What this task involves:
Pull out of the data below the stretch of lines bounded by the one containing "w / 2 ^ 23 != 0" and the one containing "(0x11, chain &&", both bounds included, unchanged.

Records from a dataset:
────────────────────
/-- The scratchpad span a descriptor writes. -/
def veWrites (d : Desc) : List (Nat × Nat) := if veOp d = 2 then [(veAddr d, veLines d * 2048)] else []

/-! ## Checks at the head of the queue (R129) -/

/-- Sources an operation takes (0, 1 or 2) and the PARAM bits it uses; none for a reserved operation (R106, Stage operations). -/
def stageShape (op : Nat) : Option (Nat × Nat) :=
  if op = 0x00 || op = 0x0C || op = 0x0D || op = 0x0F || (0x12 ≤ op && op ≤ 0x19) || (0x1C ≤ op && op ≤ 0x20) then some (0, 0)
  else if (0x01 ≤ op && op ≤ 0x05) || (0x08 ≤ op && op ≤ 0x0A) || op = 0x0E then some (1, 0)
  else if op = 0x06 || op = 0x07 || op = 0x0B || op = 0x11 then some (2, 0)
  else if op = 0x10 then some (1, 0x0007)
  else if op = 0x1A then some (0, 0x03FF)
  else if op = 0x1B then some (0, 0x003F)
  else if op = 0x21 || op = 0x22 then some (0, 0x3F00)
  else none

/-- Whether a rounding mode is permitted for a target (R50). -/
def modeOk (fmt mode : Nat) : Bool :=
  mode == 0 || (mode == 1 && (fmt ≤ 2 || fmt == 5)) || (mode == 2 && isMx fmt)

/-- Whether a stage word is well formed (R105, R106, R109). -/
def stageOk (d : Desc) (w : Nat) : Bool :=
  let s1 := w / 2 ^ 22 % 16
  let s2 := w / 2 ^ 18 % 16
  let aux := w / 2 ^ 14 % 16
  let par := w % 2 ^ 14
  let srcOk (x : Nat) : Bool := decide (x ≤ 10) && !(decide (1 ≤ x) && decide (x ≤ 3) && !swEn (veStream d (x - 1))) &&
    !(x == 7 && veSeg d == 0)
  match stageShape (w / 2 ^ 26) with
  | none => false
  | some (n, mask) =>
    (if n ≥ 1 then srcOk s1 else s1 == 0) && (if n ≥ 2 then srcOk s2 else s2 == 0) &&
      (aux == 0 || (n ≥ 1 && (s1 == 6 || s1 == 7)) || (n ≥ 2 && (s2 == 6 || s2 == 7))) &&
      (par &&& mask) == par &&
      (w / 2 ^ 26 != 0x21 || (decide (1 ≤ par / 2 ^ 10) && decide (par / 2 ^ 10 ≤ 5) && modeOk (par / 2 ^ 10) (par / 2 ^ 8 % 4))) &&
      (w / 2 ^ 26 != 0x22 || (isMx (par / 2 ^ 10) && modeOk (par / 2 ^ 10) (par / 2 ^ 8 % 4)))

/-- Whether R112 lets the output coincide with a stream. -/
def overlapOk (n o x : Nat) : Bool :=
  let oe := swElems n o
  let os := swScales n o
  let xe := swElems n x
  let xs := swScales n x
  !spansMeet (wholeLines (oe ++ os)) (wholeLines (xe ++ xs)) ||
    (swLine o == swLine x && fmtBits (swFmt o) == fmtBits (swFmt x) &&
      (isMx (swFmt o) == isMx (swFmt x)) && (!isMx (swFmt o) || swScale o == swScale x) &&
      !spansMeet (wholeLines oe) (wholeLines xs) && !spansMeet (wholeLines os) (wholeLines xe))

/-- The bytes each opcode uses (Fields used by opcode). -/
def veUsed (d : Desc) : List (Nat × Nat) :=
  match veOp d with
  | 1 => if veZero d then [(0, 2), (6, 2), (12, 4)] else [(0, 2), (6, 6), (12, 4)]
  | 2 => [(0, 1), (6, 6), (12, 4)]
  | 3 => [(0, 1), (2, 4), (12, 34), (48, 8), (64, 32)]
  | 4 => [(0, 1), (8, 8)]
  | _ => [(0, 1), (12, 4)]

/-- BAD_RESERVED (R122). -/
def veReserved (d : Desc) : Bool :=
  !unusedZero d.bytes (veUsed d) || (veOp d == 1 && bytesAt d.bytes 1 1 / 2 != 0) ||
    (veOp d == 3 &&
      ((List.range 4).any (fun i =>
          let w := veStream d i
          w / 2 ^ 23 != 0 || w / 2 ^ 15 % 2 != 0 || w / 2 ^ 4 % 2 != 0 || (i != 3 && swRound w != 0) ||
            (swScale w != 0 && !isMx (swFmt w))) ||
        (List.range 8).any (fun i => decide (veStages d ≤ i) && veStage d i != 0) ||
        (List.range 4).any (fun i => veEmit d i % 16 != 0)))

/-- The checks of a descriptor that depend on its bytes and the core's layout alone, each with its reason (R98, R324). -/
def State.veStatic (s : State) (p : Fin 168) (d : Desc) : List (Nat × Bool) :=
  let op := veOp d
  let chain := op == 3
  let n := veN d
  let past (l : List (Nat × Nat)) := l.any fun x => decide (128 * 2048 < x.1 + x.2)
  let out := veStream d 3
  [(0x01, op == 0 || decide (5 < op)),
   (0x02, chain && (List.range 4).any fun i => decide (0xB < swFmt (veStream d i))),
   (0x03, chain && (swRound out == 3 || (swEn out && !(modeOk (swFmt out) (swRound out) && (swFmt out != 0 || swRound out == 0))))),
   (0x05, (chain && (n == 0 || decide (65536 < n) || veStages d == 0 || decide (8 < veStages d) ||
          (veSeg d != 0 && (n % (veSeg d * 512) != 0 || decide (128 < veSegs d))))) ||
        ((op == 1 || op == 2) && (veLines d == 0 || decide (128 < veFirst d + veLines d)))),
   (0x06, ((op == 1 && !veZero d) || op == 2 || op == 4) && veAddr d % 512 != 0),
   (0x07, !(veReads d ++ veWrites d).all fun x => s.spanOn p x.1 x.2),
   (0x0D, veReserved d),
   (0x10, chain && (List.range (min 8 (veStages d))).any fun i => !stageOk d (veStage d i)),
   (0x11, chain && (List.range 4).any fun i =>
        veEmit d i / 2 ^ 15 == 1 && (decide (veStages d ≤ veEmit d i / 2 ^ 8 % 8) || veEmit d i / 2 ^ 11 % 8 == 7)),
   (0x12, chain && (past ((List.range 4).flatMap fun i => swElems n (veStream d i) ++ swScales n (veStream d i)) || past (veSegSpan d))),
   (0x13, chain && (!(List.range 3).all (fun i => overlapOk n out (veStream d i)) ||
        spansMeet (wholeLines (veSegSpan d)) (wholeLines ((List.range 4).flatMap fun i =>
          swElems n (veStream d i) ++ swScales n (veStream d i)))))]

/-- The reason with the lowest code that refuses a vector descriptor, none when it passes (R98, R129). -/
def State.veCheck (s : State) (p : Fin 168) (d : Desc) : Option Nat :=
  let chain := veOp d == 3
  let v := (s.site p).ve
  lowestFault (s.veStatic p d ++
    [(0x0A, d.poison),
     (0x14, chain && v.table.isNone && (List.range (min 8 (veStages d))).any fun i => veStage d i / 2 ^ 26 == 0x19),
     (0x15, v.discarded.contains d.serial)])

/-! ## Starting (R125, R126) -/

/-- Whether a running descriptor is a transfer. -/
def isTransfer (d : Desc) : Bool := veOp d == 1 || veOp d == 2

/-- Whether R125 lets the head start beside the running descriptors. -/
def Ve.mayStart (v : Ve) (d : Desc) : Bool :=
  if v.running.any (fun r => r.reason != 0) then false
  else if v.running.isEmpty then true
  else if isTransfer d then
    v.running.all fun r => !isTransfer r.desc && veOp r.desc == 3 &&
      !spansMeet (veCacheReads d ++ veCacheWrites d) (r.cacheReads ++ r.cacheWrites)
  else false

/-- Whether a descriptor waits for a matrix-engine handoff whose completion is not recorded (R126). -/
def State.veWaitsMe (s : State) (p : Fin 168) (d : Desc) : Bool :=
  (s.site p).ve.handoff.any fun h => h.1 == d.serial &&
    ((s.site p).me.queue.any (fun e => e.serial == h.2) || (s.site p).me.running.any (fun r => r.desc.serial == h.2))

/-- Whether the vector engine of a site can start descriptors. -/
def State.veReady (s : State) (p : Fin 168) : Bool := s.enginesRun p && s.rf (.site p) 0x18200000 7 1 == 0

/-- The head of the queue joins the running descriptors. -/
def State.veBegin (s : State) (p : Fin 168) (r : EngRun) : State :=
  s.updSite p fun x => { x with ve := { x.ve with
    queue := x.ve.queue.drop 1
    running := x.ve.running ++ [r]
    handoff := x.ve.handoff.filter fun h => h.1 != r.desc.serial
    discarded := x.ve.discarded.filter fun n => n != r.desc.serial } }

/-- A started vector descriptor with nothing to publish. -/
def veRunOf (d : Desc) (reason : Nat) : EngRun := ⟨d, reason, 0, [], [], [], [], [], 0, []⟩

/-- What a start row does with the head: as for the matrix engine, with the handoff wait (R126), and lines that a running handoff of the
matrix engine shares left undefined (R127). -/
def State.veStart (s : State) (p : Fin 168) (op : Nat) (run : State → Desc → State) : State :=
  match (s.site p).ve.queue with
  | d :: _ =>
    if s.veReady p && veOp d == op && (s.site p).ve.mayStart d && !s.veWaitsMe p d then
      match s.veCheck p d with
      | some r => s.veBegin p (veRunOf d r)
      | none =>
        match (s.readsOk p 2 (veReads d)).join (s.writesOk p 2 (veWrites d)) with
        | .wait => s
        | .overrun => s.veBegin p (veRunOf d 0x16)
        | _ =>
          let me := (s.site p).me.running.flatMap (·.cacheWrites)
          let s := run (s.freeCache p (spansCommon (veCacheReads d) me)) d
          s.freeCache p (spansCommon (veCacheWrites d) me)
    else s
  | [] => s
────────────────────
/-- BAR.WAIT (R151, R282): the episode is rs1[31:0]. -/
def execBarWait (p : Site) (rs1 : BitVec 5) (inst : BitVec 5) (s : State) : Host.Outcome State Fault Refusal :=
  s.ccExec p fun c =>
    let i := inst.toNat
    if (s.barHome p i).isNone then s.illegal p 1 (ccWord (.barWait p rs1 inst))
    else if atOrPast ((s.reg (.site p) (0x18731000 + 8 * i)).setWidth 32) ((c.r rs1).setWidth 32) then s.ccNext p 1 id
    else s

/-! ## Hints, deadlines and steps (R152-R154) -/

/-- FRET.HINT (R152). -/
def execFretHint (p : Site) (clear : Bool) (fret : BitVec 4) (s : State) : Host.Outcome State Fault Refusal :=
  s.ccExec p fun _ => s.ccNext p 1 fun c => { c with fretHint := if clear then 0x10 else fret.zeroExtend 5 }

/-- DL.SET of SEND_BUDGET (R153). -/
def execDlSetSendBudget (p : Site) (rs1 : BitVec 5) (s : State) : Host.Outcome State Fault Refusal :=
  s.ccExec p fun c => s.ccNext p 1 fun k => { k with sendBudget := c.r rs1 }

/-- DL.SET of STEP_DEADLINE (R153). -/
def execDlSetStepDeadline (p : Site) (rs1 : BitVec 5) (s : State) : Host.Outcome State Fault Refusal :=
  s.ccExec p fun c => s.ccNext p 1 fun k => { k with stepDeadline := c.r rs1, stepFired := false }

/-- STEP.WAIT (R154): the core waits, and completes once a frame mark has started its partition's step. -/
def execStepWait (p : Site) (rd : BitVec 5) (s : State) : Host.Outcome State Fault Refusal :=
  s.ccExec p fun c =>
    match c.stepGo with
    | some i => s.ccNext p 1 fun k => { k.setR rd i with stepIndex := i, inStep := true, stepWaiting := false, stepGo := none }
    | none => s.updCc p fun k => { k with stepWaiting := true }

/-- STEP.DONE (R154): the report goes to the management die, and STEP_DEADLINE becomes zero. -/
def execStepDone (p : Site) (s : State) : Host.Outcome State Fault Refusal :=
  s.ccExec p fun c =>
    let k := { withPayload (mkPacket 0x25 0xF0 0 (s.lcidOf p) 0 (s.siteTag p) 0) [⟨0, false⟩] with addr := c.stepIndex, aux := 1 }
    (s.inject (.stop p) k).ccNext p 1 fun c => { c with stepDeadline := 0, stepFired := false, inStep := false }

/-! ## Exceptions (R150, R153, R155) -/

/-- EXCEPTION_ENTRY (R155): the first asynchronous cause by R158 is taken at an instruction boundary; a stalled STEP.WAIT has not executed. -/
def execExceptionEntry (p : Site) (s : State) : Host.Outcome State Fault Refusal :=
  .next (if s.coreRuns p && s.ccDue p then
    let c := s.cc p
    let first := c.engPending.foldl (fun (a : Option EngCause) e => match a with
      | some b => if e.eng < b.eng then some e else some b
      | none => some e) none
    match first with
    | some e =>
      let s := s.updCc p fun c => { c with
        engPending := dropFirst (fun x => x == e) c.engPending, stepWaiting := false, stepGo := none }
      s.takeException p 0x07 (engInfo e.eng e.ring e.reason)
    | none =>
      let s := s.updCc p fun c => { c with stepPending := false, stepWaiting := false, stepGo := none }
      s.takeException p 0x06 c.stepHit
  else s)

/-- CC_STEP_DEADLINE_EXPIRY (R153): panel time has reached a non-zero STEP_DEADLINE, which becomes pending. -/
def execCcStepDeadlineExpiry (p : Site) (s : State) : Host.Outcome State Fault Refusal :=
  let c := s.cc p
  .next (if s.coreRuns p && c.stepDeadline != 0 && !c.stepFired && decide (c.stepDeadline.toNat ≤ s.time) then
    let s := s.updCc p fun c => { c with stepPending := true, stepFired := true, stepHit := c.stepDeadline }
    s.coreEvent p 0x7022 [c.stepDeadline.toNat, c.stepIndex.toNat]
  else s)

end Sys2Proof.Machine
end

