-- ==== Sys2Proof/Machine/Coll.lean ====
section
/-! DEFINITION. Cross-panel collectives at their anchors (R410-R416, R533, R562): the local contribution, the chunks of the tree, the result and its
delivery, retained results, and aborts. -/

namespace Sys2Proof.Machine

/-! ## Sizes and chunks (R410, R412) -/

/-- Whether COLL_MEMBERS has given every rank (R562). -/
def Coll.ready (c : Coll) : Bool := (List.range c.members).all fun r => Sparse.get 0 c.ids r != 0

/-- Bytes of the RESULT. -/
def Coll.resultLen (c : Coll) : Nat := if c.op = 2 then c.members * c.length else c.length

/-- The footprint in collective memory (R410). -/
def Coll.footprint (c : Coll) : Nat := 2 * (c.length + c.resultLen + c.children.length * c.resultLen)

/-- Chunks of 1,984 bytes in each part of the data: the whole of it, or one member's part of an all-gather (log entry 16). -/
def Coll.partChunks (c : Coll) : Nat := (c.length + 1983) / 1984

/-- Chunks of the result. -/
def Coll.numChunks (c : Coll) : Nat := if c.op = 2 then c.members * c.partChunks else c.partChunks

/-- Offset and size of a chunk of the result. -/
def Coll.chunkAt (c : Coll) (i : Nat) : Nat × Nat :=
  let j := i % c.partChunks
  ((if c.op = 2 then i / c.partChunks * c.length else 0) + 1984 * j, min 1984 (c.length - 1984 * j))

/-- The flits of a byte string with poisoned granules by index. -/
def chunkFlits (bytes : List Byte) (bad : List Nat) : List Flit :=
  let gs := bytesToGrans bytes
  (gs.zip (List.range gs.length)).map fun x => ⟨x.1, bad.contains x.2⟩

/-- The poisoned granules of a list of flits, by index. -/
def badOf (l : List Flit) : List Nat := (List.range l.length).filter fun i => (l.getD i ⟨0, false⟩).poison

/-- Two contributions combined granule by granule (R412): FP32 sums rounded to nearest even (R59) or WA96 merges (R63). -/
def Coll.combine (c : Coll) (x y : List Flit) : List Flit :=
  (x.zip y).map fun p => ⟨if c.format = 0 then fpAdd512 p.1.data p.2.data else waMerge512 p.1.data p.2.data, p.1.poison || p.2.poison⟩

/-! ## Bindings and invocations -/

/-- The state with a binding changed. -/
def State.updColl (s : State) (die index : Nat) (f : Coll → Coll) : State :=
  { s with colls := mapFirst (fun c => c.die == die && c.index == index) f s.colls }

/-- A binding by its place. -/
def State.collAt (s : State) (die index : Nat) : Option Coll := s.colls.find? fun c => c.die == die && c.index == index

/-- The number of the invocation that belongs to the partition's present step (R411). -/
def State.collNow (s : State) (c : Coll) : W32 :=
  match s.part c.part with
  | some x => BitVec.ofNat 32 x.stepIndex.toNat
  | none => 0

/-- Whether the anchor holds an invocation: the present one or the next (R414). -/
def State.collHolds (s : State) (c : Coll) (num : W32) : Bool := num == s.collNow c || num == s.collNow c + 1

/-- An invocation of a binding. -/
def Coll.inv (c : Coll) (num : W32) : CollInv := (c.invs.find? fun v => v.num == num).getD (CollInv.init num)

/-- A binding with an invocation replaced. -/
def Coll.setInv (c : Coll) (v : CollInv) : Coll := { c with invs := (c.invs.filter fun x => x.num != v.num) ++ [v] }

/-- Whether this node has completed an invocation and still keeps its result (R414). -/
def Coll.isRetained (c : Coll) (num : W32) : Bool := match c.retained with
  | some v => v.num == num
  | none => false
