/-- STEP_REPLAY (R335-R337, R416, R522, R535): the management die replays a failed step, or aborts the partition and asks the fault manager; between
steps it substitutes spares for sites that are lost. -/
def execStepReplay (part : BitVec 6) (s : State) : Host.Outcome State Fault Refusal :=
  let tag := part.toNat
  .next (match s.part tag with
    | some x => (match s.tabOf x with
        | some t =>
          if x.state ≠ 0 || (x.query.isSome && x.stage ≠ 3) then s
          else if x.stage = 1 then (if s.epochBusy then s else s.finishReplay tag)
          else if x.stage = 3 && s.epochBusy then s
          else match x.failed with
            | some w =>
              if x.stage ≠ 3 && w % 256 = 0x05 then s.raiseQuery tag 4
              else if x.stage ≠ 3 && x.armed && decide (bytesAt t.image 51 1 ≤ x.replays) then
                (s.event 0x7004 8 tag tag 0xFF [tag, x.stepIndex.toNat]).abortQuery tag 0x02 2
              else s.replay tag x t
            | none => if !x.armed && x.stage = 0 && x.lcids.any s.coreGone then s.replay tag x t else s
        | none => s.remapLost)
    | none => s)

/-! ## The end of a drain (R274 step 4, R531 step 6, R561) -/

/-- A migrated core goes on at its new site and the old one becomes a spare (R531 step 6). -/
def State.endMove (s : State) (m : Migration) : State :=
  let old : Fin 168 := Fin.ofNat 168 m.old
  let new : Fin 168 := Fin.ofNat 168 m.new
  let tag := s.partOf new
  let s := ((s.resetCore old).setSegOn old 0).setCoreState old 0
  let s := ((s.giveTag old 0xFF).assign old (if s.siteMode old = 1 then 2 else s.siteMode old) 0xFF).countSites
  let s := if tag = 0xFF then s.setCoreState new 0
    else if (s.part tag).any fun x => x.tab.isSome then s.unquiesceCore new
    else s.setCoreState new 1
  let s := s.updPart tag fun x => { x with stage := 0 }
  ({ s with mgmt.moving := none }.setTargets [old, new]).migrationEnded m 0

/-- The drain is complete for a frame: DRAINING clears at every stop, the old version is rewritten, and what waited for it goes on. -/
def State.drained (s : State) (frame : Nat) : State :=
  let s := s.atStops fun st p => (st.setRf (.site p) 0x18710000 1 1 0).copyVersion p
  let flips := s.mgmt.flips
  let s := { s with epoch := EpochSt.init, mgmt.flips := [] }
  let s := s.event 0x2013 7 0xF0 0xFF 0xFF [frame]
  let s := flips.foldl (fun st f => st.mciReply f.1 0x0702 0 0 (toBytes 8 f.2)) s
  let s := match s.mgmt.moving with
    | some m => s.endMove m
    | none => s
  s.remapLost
────────────────────
Output of the task:
          w / 2 ^ 23 != 0 || w / 2 ^ 15 % 2 != 0 || w / 2 ^ 4 % 2 != 0 || (i != 3 && swRound w != 0) ||
            (swScale w != 0 && !isMx (swFmt w))) ||
        (List.range 8).any (fun i => decide (veStages d ≤ i) && veStage d i != 0) ||
        (List.range 4).any (fun i => veEmit d i % 16 != 0)))

/-- The checks of a descriptor that depend on its bytes and the core's layout alone, each with its reason (R98, R324). -/
def State.veStatic (s : State) (p : Fin 168) (d : Desc) : List (Nat × Bool) :=
  let op := veOp d
  let chain := op == 3
  let n := veN d
  let past (l : List (Nat × Nat)) := l.any fun x => decide (128 * 2048 < x.1 + x.2)
  let out := veStream d 3
  [(0x01, op == 0 || decide (5 < op)),
   (0x02, chain && (List.range 4).any fun i => decide (0xB < swFmt (veStream d i))),
   (0x03, chain && (swRound out == 3 || (swEn out && !(modeOk (swFmt out) (swRound out) && (swFmt out != 0 || swRound out == 0))))),
   (0x05, (chain && (n == 0 || decide (65536 < n) || veStages d == 0 || decide (8 < veStages d) ||
          (veSeg d != 0 && (n % (veSeg d * 512) != 0 || decide (128 < veSegs d))))) ||
        ((op == 1 || op == 2) && (veLines d == 0 || decide (128 < veFirst d + veLines d)))),
   (0x06, ((op == 1 && !veZero d) || op == 2 || op == 4) && veAddr d % 512 != 0),
   (0x07, !(veReads d ++ veWrites d).all fun x => s.spanOn p x.1 x.2),
   (0x0D, veReserved d),
   (0x10, chain && (List.range (min 8 (veStages d))).any fun i => !stageOk d (veStage d i)),
   (0x11, chain && (List.range 4).any fun i =>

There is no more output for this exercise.